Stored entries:
────────────────
-- ==== Sys2Proof/Tests/Slice0.lean ====
section
/-!
SUPPORT. Tests and witnesses. Expected values are copied from 95_test_vectors.md (the section is named in
each group) or worked out by hand from the rule named; a witness shows a concrete state that meets the
hypotheses of the statement it is named after.
-/

-- One theorem at a time: elaborated side by side, these tests wait for one another in many threads, and
-- the stacks of those threads fill the memory that a check of the package has.
set_option Elab.async false

namespace Sys2Proof.Tests

open Sys2Proof Sys2Proof.Machine

/-! ## Helpers -/

/-- Does an outcome lead to a next state with a property? -/
def leadsTo (o : Host.Outcome State Fault Refusal) (p : State → Bool) : Bool :=
  match o with
  | .next t => p t
  | .fault _ => false
  | .refused _ => false

/-- Bytes as a memory from address 0. -/
def memoryOf (bytes : List Byte) : Memory := (Memory.mk 0 []).writeBytes 0 bytes

/-- T1 of 95_test_vectors.md: `W = 4`, `H = 16`, `CHUNK_W = 3`, all else default. -/
def t1 : Config := { Config.defaults with w := 4, h := 16, chunkW := 3 }

/-- The picture of 95_test_vectors.md 2.2 (a). -/
def picture : Memory := memoryOf [0x80, 0, 0, 0x01, 0x20, 0, 0, 0x04]

/-- The picture after the three stages, 2.2 (a). -/
def pictureTb : Memory := memoryOf [0x7F, 0xFF, 0xFF, 0xFE, 0xFF, 0x7F, 0xFE, 0xFF]

/-- The first frame of program P2. -/
def frame0 : Frame :=
  [0x66, 0x18, 0x00, 0xD0, 0xD1, 0xD2, 0xD3, 0xD4, 0xD5, 0xD6, 0xD7, 0x01, 0x00, 0x00, 0x01, 0x00] ++
  [0x05, 0x7F, 0xFF, 0xFF, 0xFE, 0xFF, 0x7F, 0xE0, 0xE1, 0xE2, 0x43]

/-- The second frame of program P2. -/
def frame1 : Frame :=
  [0x66, 0x14, 0x00, 0xD0, 0xD1, 0xD2, 0xD3, 0xD4, 0xD5, 0xD6, 0xD7, 0x01, 0x00, 0x01, 0x00, 0x00] ++
  [0x01, 0xFE, 0xFF, 0xE0, 0xE1, 0xE2, 0x47]

/-- Idle on T1, the picture in `PB`, every input as a job wants it, `MTU = 16`. -/
def idle : State := { State.reset with cfg := t1, pb := picture, env := ⟨true, 16, true, true⟩ }

/-- A job just accepted. -/
def preparing : State := { idle with phase := .preparing, jobId := 1, mtuL := 16 }

/-- The job of program P2 after `CT.PREP`. -/
def sending : State :=
  { preparing with phase := .sending, tb := pictureTb, frames := [frame0, frame1], nframes := 2 }

/-- Its first batch written. -/
def awaiting : State := { sending with phase := .awaitingAck, sub := 2 }

/-- Its first batch acknowledged. -/
def acked : State := { awaiting with ackFlag := true, cur := 1 }

/-- Its last batch acknowledged. -/
def ackedLast : State := { awaiting with ackFlag := true, cur := 2 }

/-- The job is complete. -/
def completed : State := { sending with phase := .completed, cur := 2, sub := 2 }

/-- The job has failed. -/
def failed : State := { sending with phase := .failed, cause := .ackTimeout, sub := 2 }

/-- The inputs of a turn. -/
def good : Env := ⟨true, 16, true, true⟩

/-- A state with one turn to come. -/
def offering (p : Packet) (s : State) : State := { s with schedule := [⟨good, .packet p⟩] }

/-! ## WellFormed: each check refuses an ill-formed operation (R170, R208) -/

theorem test_wellFormed_refuses_long_range : (Instr.bcCompress 65535 1).wellFormed = false := by decide
theorem test_wellFormed_refuses_mtu_0 : (Instr.feSplit [1] 0 0).wellFormed = false := by decide
theorem test_wellFormed_refuses_late_slice : (Instr.feSplit [1, 2] 1 2).wellFormed = false := by decide

/-! ## Decoding: words of 95_test_vectors.md 2.6, labels of 30_encoding.md R105 -/

theorem test_decode_pbSet : decode (.cmd 0x10010000017F005F) = .ok (.pbSet 383 95 true) := by decide
theorem test_decode_pbSet_negative : decode (.cmd 0x10010000FFFF0000) = .ok (.pbSet (-1) 0 true) := by
  decide
theorem test_decode_pbClrpx : decode (.cmd 0x1000000000030002) = .ok (.pbSet 3 2 false) := by decide
theorem test_decode_pbGet : decode (.cmd 0x1100000000030002) = .ok (.pbGet 3 2) := by decide
theorem test_decode_pbFill : decode (.cmd 0x1201000000000000) = .ok (.pbFill true) := by decide
theorem test_decode_pbClear : decode (.cmd 0x1200000000000000) = .ok (.pbFill false) := by decide
theorem test_decode_tcStart : decode (.cmd 0x2000000000000000) = .ok .tcStart := by decide
theorem test_decode_tcAbort : decode (.cmd 0x2100000000000000) = .ok .tcAbort := by decide
theorem test_decode_tcRelease : decode (.cmd 0x2200000000000000) = .ok .tcRelease := by decide
theorem test_decode_stIsconn : decode (.stat 0x3000000000000000) = .ok .stIsconn := by decide
theorem test_decode_stIsprint : decode (.stat 0x3100000000000000) = .ok .stIsprint := by decide
theorem test_decode_stRd : decode (.stat 0x3200002300000000) = .ok (.stRd 0x23) := by decide
theorem test_decode_ftReorder : decode (.core 0x40 0 []) = .ok .ftReorder := by decide
theorem test_decode_ftSwap : decode (.core 0x41 0 []) = .ok .ftSwap := by decide
theorem test_decode_ftInvert : decode (.core 0x42 0 []) = .ok .ftInvert := by decide
theorem test_decode_ftRun : decode (.core 0x43 0 []) = .ok .ftRun := by decide
theorem test_decode_bcCompress : decode (.core 0x48 0x00060002 []) = .ok (.bcCompress 2 6) := by decide
theorem test_decode_feGroups : decode (.core 0x50 0 []) = .ok .feGroups := by decide
theorem test_decode_feBuild : decode (.core 0x51 0x00000004 []) = .ok (.feBuild 4) := by decide
theorem test_decode_feCsum : decode (.core 0x52 0 [0x66]) = .ok (.feCsum [0x66]) := by decide
theorem test_decode_feSplit :
    decode (.core 0x53 0x00010010 [0x66, 0x18]) = .ok (.feSplit [0x66, 0x18] 16 1) := by decide
theorem test_decode_feJob : decode (.core 0x54 0 []) = .ok .feJob := by decide
theorem test_decode_ctPrep : decode (.core 0x60 0 []) = .ok .ctPrep := by decide
theorem test_decode_ctWrite : decode (.core 0x61 0 []) = .ok .ctWrite := by decide
theorem test_decode_ctWait : decode (.core 0x62 0 []) = .ok .ctWait := by decide
theorem test_decode_evNotify : decode (.core 0x70 0 [0xAA, 0x55]) = .ok (.evNotify [0xAA, 0x55]) := by
  decide
theorem test_decode_evTick : decode (.core 0x71 0 []) = .ok .evTick := by decide
theorem test_decode_evReset : decode (.core 0x7F 0 []) = .ok .evReset := by decide

/-- The encoder writes the words of 2.6. -/
theorem test_encode_words :
    encode (.pbSet 384 2 true) = .cmd 0x1001000001800002 ∧
      encode (.pbClrpx 3 2) = .cmd 0x1000000000030002 ∧
      encode (.pbGet 0x8000 0) = .cmd 0x1100000080000000 ∧
      encode .pbClear = .cmd 0x1200000000000000 ∧
      encode (.stRd 1) = .stat 0x3200000100000000 := by decide

/-- The illegal words of 2.6, each by its reason (R104). -/
theorem test_illegal_words :
    decode (.cmd 0x1300000000000000) = .error .unassignedOpcode ∧
      decode (.cmd 0x0000000000000000) = .error .unassignedOpcode ∧
      decode (.cmd 0x1201000000010000) = .error .nonzeroUnused ∧
      decode (.cmd 0x1002000000000000) = .error .nonzeroUnused ∧
      decode (.cmd 0x1101000000000000) = .error .nonzeroUnused ∧
      decode (.cmd 0x2000000000000001) = .error .nonzeroUnused ∧
      decode (.cmd 0x3200000000000000) = .error .otherPort ∧
      decode (.cmd 0x6000000000000000) = .error .unassignedOpcode ∧
      decode (.stat 0x1100000000030002) = .error .otherPort ∧
      decode (.stat 0x3300000000000000) = .error .unassignedOpcode ∧
      decode (.core 0x44 0 []) = .error .unassignedLabel := by decide

/-- The host's table words: a STAT word goes to the STAT port, a label stands alone. -/
theorem test_tableWords :
    decodeTableWord 64 0x1001000000030002 = some (.pbSet 3 2 true) ∧
      decodeTableWord 64 0x3200002300000000 = some (.stRd 0x23) ∧
      decodeTableWord 8 0x62 = some .ctWait ∧ decodeTableWord 8 0x63 = none := by decide

/-- A placed word runs as the very next step. -/
theorem test_withFetchWord :
    leadsTo (step (State.reset.withFetchWord 64 0x2000000000000000))
      (fun t => t.resp = .noTransport && t.schedule.isEmpty) = true := by decide +kernel

/-- A placed micro-operation runs too; offered from reset it is no step of any agent (R105, R74). -/
theorem test_withFetchWord_micro :
    leadsTo (step (idle.withFetchWord 8 0x43)) (fun t => t.tb.read .tb 0 = 0x7F) = true ∧
      leadsTo (step (offering (.core 0x43 0 []) idle)) (fun t => t.tb = idle.tb) = true := by
  decide +kernel

/-! ## PixelBuffer (95_test_vectors.md 2.1) -/

/-- 2.1 (d): `A5`, set (1, 0), gives `E5`. -/
theorem test_pbSet_rmw :
    leadsTo (exec (.pbSet 1 0 true) { idle with pb := memoryOf [0xA5] })
      (fun t => t.pb.read .pb 0 = 0xE5) = true := by decide
/-- 2.1 (c): (2, 8) is byte 4, mask 20. -/
theorem test_pbSet_unaligned_row :
    leadsTo (exec (.pbSet 2 8 true) { idle with pb := memoryOf [0, 0, 0, 0, 0] })
      (fun t => t.pb.read .pb 4 = 0x20 && t.pb.read .pb 3 = 0) = true := by decide
/-- 2.1 (d): clearing (0, 0) of `E5` gives `65`. -/
theorem test_pbClrpx :
    leadsTo (exec (.pbClrpx 0 0) { idle with pb := memoryOf [0xE5] })
      (fun t => t.pb.read .pb 0 = 0x65) = true := by decide
theorem test_pbGet_in_range :
    leadsTo (exec (.pbGet 3 7) idle) (fun t => t.result && t.resp = .ok) = true := by decide
/-- 2.1 (b): out of range reads 0. -/
theorem test_pbGet_out_of_range :
    leadsTo (exec (.pbGet 0xFFFF 0) { idle with result := true }) (fun t => !t.result) = true := by
  decide
theorem test_pbFill : leadsTo (exec (.pbFill true) idle) (fun t => t.pb.read .pb 7 = 0xFF) = true := by
  decide
theorem test_pbClear : leadsTo (exec .pbClear idle) (fun t => t.pb.read .pb 0 = 0x00) = true := by decide

/-! ## FormatTransformer (2.2 (a)) -/

theorem test_ftReorder :
    leadsTo (exec .ftReorder idle)
      (fun t => t.tb.readBytes .tb 0 8 = [0, 0x80, 0x01, 0, 0x80, 0, 0, 0x01]) = true := by decide +kernel
theorem test_ftSwap :
    leadsTo (exec .ftSwap { idle with tb := memoryOf [0, 0x80, 0x01, 0, 0x80, 0, 0, 0x01] })
      (fun t => t.tb.readBytes .tb 0 8 = [0x80, 0, 0, 0x01, 0, 0x80, 0x01, 0]) = true := by
  decide +kernel
theorem test_ftInvert :
    leadsTo (exec .ftInvert { idle with tb := memoryOf [0x80, 0, 0, 0x01, 0, 0x80, 0x01, 0] })
      (fun t => t.tb.readBytes .tb 0 8 = [0x7F, 0xFF, 0xFF, 0xFE, 0xFF, 0x7F, 0xFE, 0xFF]) = true := by
  decide +kernel
theorem test_ftRun :
    leadsTo (exec .ftRun idle)
      (fun t => t.tb.readBytes .tb 0 8 = [0x7F, 0xFF, 0xFF, 0xFE, 0xFF, 0x7F, 0xFE, 0xFF]) = true := by
  decide +kernel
────────────────
◆ **Task goal**: Lines holding "stRd" in the data above: copy each of them.

◆ **Solution**:
theorem test_decode_stRd : decode (.stat 0x3200002300000000) = .ok (.stRd 0x23) := by decide
      encode (.stRd 1) = .stat 0x3200000100000000 := by decide
      decodeTableWord 64 0x3200002300000000 = some (.stRd 0x23) ∧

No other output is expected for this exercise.